## Work task
Take the records below and print them verbatim up to and including the line that carries "(R467, R484). -/".

## Collection entries
■ ■ ■ ■

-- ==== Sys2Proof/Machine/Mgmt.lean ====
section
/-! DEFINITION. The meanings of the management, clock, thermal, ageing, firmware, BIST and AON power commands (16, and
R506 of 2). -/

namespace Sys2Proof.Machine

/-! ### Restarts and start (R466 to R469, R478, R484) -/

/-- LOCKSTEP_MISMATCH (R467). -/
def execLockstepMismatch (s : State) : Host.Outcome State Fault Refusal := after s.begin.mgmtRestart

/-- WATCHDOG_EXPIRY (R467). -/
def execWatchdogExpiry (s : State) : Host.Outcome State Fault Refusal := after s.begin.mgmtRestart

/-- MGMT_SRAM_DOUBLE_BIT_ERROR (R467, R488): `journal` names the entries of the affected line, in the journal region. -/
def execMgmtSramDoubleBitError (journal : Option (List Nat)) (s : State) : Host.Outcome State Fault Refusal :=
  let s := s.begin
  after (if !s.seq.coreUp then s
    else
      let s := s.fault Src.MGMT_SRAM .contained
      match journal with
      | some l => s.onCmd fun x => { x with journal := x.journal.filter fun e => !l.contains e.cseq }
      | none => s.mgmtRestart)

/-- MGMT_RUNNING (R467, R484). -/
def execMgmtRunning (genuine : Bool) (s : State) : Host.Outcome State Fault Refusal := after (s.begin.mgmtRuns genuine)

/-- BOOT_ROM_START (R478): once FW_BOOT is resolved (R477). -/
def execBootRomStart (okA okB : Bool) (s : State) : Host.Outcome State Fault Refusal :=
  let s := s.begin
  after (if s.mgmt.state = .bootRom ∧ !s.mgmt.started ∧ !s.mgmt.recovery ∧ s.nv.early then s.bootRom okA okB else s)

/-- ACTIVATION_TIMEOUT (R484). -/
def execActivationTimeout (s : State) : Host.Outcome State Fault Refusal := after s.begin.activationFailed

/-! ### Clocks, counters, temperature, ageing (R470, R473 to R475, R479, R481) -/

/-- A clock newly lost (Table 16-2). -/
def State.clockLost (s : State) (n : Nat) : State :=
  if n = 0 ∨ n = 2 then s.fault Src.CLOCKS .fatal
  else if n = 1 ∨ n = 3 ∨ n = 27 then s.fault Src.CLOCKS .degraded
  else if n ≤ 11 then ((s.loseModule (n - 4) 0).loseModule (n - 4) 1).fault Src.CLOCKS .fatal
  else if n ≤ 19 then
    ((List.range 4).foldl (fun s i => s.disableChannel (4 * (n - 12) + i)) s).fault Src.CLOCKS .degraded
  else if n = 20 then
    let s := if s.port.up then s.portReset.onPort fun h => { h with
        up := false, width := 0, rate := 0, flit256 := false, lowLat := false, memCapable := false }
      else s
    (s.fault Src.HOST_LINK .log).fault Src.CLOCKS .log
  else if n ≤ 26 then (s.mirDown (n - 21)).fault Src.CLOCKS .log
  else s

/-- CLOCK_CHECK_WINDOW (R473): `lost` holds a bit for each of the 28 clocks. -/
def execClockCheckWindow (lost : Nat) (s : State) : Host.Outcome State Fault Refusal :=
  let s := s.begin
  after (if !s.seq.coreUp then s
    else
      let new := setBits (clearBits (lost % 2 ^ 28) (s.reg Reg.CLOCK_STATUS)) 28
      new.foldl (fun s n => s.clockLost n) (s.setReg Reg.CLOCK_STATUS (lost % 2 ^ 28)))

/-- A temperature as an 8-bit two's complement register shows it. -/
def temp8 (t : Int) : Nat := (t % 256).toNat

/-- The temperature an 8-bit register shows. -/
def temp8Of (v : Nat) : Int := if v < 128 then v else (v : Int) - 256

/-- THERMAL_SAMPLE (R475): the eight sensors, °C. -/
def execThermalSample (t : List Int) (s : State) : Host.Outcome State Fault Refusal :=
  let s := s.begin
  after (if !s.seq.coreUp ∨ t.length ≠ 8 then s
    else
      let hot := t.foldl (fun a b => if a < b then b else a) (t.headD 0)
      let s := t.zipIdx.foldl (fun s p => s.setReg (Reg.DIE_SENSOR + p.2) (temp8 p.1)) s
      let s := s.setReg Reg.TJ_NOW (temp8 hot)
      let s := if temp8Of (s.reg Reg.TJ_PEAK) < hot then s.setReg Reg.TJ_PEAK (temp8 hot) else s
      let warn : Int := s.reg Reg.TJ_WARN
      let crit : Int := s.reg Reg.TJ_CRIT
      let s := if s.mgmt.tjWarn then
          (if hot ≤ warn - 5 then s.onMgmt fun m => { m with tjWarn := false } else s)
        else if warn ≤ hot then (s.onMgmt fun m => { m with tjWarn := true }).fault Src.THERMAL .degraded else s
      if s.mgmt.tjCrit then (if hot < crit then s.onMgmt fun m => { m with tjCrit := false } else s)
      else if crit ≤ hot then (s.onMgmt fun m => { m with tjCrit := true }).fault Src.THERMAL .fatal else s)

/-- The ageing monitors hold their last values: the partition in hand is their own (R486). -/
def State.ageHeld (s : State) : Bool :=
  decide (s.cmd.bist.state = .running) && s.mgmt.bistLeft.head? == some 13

■ ■ ■ ■

## Task response
-- ==== Sys2Proof/Machine/Mgmt.lean ====
section
/-! DEFINITION. The meanings of the management, clock, thermal, ageing, firmware, BIST and AON power commands (16, and
R506 of 2). -/

namespace Sys2Proof.Machine

/-! ### Restarts and start (R466 to R469, R478, R484) -/

/-- LOCKSTEP_MISMATCH (R467). -/
def execLockstepMismatch (s : State) : Host.Outcome State Fault Refusal := after s.begin.mgmtRestart

/-- WATCHDOG_EXPIRY (R467). -/
def execWatchdogExpiry (s : State) : Host.Outcome State Fault Refusal := after s.begin.mgmtRestart

/-- MGMT_SRAM_DOUBLE_BIT_ERROR (R467, R488): `journal` names the entries of the affected line, in the journal region. -/
def execMgmtSramDoubleBitError (journal : Option (List Nat)) (s : State) : Host.Outcome State Fault Refusal :=
  let s := s.begin
  after (if !s.seq.coreUp then s
    else
      let s := s.fault Src.MGMT_SRAM .contained
      match journal with
      | some l => s.onCmd fun x => { x with journal := x.journal.filter fun e => !l.contains e.cseq }
      | none => s.mgmtRestart)

/-- MGMT_RUNNING (R467, R484). -/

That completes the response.